● **Task statement**
Please copy exactly the lines that run from the start of the entries to the line containing "flash begins. -/", inclusive.

● **Dataset extract**
/-- KA_LOST (R460): the timescale region is invalid and only PD0 retains. -/
def State.kaLost (s : State) : State :=
  if s.hol.keepAlive then
    let t := (s.setHol (fun h => { h with keepAlive := false, cisternTime := none })).haltSide s.wakeSide
    { t with
      gnss := { t.gnss with wake := none }
      pwr := { t.pwr with counting := false } }.domainsOnly [0]
  else s

/-! ### Stored configuration (R469, R470) -/

/-- The groups that a stored configuration holds (R469). -/
def storedGroups : List Nat := (List.range 35).filter (fun g => !([1, 3, 7, 19, 25, 26, 30, 34].contains g))

/-- The GNSS position in force on a side, with its POS_SIGMA. -/
def State.positionOf (s : State) (a : Nat) : Option (Int × Int × Int × Nat) :=
  if s.posInForce a then
    let p := s.sidePos a
    some (p.1, p.2.1, p.2.2, s.f (A.gnsSidePosSigma a) 0 32)
  else none

/-- The live configuration as a copy (R469). -/
def State.captureConfig (s : State) : ConfigCopy where
  words := (storedGroups.flatMap groupWords).foldl (fun l a => CellList.set resetOf l a (s.rd a)) []
  locks := s.latched.map (fun a => (a, s.rd a))
  positions := [s.positionOf 0, s.positionOf 1]

/-- An accepted STORE (R469): the live configuration is captured, and its writing to flash begins. -/
def State.storeAccepted (s : State) : State := { s with boot := { s.boot with storing := some s.captureConfig } }

/-- The write of a STORE ends (R469): the current copy is written, or the flash write failed and the previous copy stands. -/
def State.storeEnds (s : State) (flashOk : Bool) : State :=
  match s.boot.storing with
  | none => s
  | some c =>
    let t := { s with boot := { s.boot with storing := none } }
    if flashOk then ({ t with boot := { t.boot with current := some c } }).raise A.bootEvent 4 else t.raise A.bootEvent 5

/-- A survey that completes updates the positions in the current copy (R469). -/
def State.storePositions (s : State) : State :=
  { s with boot := { s.boot with current := s.boot.current.map (fun (c : ConfigCopy) =>
    { c with positions := [s.positionOf 0, s.positionOf 1] }) } }

/-- Words written to staging and to the live copy of a group without a boundary (R470). -/
def State.putGroup (s : State) (g : Nat) (w : Nat → Word) : State :=
  let t := { s with stage := (groupWords g).foldl (fun l a => CellList.set resetOf l a (w a)) s.stage }
  t.takeGroup g w t.nowNs

/-- EXPECT at its reset value: the inputs qualified at step 1 (R461). -/
def State.resetExpect (s : State) : State :=
  let v := word s.pwr.expect
  { s with stage := CellList.set resetOf s.stage A.pwrCfg v }.wr A.pwrCfg v

/-- Restoring the groups of a copy in ascending index, up to the first that is refused (R470): the groups restored, whether all
passed, and the state. -/
def State.restoreGroups (s : State) (c : ConfigCopy) : List Nat → List Nat → List Nat × Bool × State
  | [], done => (done, true, s)
  | g :: l, done =>
    let w := CellList.get resetOf c.words
    match checkGroup s g w with
    | some r => (done, false, s.commitOutcome g .module 3 r [])
    | none =>
      let ch := s.changesOf g w
      (State.restoreGroups ((s.putGroup g w).commitOutcome g .module 2 0 ch) c l (g :: done))

/-- LK values are written under R367. LT_SLOT binds the receipt engine (R289). -/
def State.restoreLock (s : State) (a : Nat) (v : Word) : State :=
  s.lkWrite .module a v (fun t => if a = A.rcpLtSlot then t.ltBound else t)

/-- Restoring a copy (R470): whether it stands. A refused one leaves every group at its reset values. -/
def State.restoreCopy (s : State) (c : ConfigCopy) : Bool × State :=
  let q := s.restoreGroups c storedGroups []
  if q.2.1 then
    let t := q.2.2.each c.locks (fun x u => u.restoreLock x.1 x.2)
    (true, t.each [0, 1] (fun a u => match c.positions.getD a none with
      | some p => u.putPosition a (p.1, p.2.1, p.2.2.1) p.2.2.2 false
      | none => u))
  else (false, (q.2.2.each q.1.reverse (fun g u => u.putGroup g resetOf)).resetExpect)

/-- The copy number `k`: 0 current, 1 last-known-good, 2 factory (every register at its reset value). -/
def State.configCopy (s : State) (k : Nat) : Option ConfigCopy :=
  match k with
  | 0 => s.boot.current
  | 1 => s.boot.good
  | _ => none

/-- The key store restored (R317): the newer copy that authenticates, else the other; otherwise every slot EMPTY. -/
def State.restoreKeys (s : State) (bad : List Nat) : State :=
  let ok := (List.range s.pke.flash.length).filter (fun k => !(bad.contains k))
  let t := match ok with
    | k :: _ => { s with pke := { s.pke with slots := s.pke.flash.getD k (List.replicate 64 KeySlot.empty) } }
    | [] =>
      if s.pke.flash = [] then s
      else (s.raise A.pkeEvent 1).journalize 4 .module (A.pkeSlot 0) 0 (Config.journalBody 1)
  (t.each (List.range 64) (fun k u => u.showSlot k)).showLt

/-! ### The steps of a start (R465 to R468) -/

/-- The start under way. -/
def State.setPoint (s : State) (p : Option StartPoint) : State := { s with boot := { s.boot with at_ := p } }

/-- A step may take so long for each attempt, in ms (R465). -/
def startLimit (n : Nat) : Nat := [0, 50, 10, 800, 400, 200, 100, 2000, 1000, 100, 10, 1000, 100].getD n 0

/-- The code of a failed attempt that is no timeout (R466). -/
def stepCode (n : Nat) : Nat := [0, 2, 3, 4, 5, 6, 7, 8, 3, 3, 1, 0xA, 1].getD n 1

● **Final answer**
/-- KA_LOST (R460): the timescale region is invalid and only PD0 retains. -/
def State.kaLost (s : State) : State :=
  if s.hol.keepAlive then
    let t := (s.setHol (fun h => { h with keepAlive := false, cisternTime := none })).haltSide s.wakeSide
    { t with
      gnss := { t.gnss with wake := none }
      pwr := { t.pwr with counting := false } }.domainsOnly [0]
  else s

/-! ### Stored configuration (R469, R470) -/

/-- The groups that a stored configuration holds (R469). -/
def storedGroups : List Nat := (List.range 35).filter (fun g => !([1, 3, 7, 19, 25, 26, 30, 34].contains g))

/-- The GNSS position in force on a side, with its POS_SIGMA. -/
def State.positionOf (s : State) (a : Nat) : Option (Int × Int × Int × Nat) :=
  if s.posInForce a then
    let p := s.sidePos a
    some (p.1, p.2.1, p.2.2, s.f (A.gnsSidePosSigma a) 0 32)
  else none

/-- The live configuration as a copy (R469). -/
def State.captureConfig (s : State) : ConfigCopy where
  words := (storedGroups.flatMap groupWords).foldl (fun l a => CellList.set resetOf l a (s.rd a)) []
  locks := s.latched.map (fun a => (a, s.rd a))
  positions := [s.positionOf 0, s.positionOf 1]

/-- An accepted STORE (R469): the live configuration is captured, and its writing to flash begins. -/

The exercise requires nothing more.